■ TASK PROMPT:
Copy every line of the data in which the word "copies" occurs.

(Stored entries)
##########

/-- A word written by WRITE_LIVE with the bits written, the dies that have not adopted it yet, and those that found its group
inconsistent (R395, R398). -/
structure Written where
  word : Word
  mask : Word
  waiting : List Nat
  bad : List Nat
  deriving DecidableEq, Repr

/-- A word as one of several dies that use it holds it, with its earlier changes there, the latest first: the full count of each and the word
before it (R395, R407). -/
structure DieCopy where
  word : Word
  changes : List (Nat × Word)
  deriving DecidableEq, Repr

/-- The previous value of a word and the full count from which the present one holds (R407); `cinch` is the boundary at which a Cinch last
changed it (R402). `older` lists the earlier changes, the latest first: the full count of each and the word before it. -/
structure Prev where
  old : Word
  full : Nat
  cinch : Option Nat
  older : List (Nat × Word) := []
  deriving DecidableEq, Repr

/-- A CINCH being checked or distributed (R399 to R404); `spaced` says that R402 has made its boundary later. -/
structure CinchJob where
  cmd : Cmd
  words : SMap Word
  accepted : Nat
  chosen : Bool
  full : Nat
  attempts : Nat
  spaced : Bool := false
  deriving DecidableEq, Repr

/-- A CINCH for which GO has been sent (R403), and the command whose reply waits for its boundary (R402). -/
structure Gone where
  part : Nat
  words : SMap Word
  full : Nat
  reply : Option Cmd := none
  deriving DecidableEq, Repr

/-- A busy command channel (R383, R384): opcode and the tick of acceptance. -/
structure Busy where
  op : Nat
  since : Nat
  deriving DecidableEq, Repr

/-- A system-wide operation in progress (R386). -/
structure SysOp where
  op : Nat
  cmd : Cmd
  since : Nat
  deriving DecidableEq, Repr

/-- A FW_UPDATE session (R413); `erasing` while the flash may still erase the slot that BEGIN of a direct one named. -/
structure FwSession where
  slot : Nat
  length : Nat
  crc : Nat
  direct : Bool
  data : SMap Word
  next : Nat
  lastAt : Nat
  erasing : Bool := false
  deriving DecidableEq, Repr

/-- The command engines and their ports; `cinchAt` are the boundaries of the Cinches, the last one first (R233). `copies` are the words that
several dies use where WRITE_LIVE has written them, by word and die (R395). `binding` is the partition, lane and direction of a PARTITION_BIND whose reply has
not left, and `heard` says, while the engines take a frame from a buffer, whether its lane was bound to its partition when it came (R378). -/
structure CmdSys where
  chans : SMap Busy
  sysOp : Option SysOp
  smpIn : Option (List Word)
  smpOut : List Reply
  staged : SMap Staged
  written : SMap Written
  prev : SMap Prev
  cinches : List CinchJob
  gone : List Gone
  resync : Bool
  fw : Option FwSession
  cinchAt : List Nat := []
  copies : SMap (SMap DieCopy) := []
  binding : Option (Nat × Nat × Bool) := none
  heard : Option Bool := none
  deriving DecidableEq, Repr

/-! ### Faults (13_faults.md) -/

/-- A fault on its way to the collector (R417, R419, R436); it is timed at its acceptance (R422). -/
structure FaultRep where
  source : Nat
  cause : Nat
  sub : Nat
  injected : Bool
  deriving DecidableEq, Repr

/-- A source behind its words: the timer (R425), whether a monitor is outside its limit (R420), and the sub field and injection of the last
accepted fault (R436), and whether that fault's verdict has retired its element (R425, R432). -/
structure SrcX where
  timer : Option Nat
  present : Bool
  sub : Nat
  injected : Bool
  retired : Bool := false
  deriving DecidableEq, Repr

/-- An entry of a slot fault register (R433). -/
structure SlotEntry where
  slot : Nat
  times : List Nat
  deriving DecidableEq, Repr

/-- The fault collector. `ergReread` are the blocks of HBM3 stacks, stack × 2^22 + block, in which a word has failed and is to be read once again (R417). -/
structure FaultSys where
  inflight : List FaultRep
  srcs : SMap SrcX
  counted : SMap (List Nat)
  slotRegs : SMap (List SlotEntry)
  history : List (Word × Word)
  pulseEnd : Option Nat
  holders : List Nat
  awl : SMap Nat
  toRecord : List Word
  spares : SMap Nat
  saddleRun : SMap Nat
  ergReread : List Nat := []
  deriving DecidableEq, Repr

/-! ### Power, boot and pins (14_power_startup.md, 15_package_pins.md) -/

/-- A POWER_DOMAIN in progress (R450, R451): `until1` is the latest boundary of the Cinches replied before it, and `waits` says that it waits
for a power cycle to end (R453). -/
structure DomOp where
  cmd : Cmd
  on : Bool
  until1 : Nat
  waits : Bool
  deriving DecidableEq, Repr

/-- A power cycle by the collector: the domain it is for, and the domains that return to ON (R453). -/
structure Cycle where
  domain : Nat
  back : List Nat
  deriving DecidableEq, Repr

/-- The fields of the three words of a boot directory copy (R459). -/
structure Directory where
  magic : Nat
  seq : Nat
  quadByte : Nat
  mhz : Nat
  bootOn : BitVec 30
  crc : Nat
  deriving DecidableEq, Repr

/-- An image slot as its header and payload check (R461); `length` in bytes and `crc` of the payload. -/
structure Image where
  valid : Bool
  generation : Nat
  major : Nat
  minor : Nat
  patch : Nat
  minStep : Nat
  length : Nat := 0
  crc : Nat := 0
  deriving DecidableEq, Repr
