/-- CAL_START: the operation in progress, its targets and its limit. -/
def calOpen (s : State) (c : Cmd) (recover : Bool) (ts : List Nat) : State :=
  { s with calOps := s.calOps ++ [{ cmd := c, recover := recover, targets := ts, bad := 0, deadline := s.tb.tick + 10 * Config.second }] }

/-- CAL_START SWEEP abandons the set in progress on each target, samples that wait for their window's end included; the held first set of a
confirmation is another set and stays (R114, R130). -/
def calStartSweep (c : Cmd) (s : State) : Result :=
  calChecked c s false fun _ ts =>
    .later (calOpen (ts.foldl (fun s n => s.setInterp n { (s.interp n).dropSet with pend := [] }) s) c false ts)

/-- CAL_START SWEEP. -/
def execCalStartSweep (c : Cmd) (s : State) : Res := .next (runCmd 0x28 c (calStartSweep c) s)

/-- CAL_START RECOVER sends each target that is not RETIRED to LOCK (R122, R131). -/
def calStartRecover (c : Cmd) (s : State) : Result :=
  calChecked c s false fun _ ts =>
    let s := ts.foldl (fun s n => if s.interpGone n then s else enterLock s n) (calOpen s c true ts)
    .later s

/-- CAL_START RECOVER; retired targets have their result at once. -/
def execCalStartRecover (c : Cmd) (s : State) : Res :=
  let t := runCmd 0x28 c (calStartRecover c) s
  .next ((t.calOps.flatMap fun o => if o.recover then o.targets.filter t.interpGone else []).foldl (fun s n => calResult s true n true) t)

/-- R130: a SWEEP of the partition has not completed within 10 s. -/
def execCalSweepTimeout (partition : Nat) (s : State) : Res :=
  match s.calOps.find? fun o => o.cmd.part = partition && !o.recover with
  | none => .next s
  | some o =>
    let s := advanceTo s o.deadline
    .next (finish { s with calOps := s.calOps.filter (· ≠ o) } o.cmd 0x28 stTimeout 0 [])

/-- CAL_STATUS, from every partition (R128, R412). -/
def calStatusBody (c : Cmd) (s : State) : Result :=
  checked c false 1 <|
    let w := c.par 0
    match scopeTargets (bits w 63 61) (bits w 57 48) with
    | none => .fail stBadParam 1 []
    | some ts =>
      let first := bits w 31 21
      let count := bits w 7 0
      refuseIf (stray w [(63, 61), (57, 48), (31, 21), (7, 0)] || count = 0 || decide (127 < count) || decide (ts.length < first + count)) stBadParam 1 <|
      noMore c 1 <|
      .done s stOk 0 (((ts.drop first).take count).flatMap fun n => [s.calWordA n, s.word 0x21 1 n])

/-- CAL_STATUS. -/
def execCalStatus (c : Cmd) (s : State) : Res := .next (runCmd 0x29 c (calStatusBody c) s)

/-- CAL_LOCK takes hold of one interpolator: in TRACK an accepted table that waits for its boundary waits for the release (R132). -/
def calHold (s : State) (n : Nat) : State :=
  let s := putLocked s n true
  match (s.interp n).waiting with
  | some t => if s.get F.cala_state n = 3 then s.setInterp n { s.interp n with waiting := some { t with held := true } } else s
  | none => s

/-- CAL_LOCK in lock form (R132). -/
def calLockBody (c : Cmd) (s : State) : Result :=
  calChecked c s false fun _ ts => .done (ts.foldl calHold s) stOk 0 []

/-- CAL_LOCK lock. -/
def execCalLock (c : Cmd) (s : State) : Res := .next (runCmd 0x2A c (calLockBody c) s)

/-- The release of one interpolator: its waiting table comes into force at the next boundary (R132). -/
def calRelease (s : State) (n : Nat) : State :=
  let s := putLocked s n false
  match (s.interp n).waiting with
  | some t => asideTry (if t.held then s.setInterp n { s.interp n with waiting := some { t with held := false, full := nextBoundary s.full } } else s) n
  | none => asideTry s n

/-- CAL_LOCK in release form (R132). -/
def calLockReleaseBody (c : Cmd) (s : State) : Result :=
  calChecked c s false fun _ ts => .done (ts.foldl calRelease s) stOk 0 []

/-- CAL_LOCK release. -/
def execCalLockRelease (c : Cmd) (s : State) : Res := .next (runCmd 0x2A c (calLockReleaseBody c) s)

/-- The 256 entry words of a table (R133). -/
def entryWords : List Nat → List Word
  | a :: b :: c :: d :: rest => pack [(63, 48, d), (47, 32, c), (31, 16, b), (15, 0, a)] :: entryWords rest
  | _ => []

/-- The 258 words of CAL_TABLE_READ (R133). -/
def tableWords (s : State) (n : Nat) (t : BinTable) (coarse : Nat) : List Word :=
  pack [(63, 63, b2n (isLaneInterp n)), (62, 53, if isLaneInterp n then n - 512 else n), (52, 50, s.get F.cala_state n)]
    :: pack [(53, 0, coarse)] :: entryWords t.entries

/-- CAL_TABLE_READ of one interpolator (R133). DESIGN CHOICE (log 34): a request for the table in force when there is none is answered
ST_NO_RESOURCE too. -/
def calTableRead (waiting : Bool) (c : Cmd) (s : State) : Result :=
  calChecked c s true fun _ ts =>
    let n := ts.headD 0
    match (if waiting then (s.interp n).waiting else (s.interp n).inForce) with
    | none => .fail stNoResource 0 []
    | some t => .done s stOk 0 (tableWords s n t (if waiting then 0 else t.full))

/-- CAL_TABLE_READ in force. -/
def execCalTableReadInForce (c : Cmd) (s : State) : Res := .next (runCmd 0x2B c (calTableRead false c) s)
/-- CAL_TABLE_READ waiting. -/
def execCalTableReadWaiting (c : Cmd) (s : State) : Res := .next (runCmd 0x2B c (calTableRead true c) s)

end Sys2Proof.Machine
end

##########

■ TASK ANSWER:
/-- The command engines and their ports; `cinchAt` are the boundaries of the Cinches, the last one first (R233). `copies` are the words that
  copies : SMap (SMap DieCopy) := []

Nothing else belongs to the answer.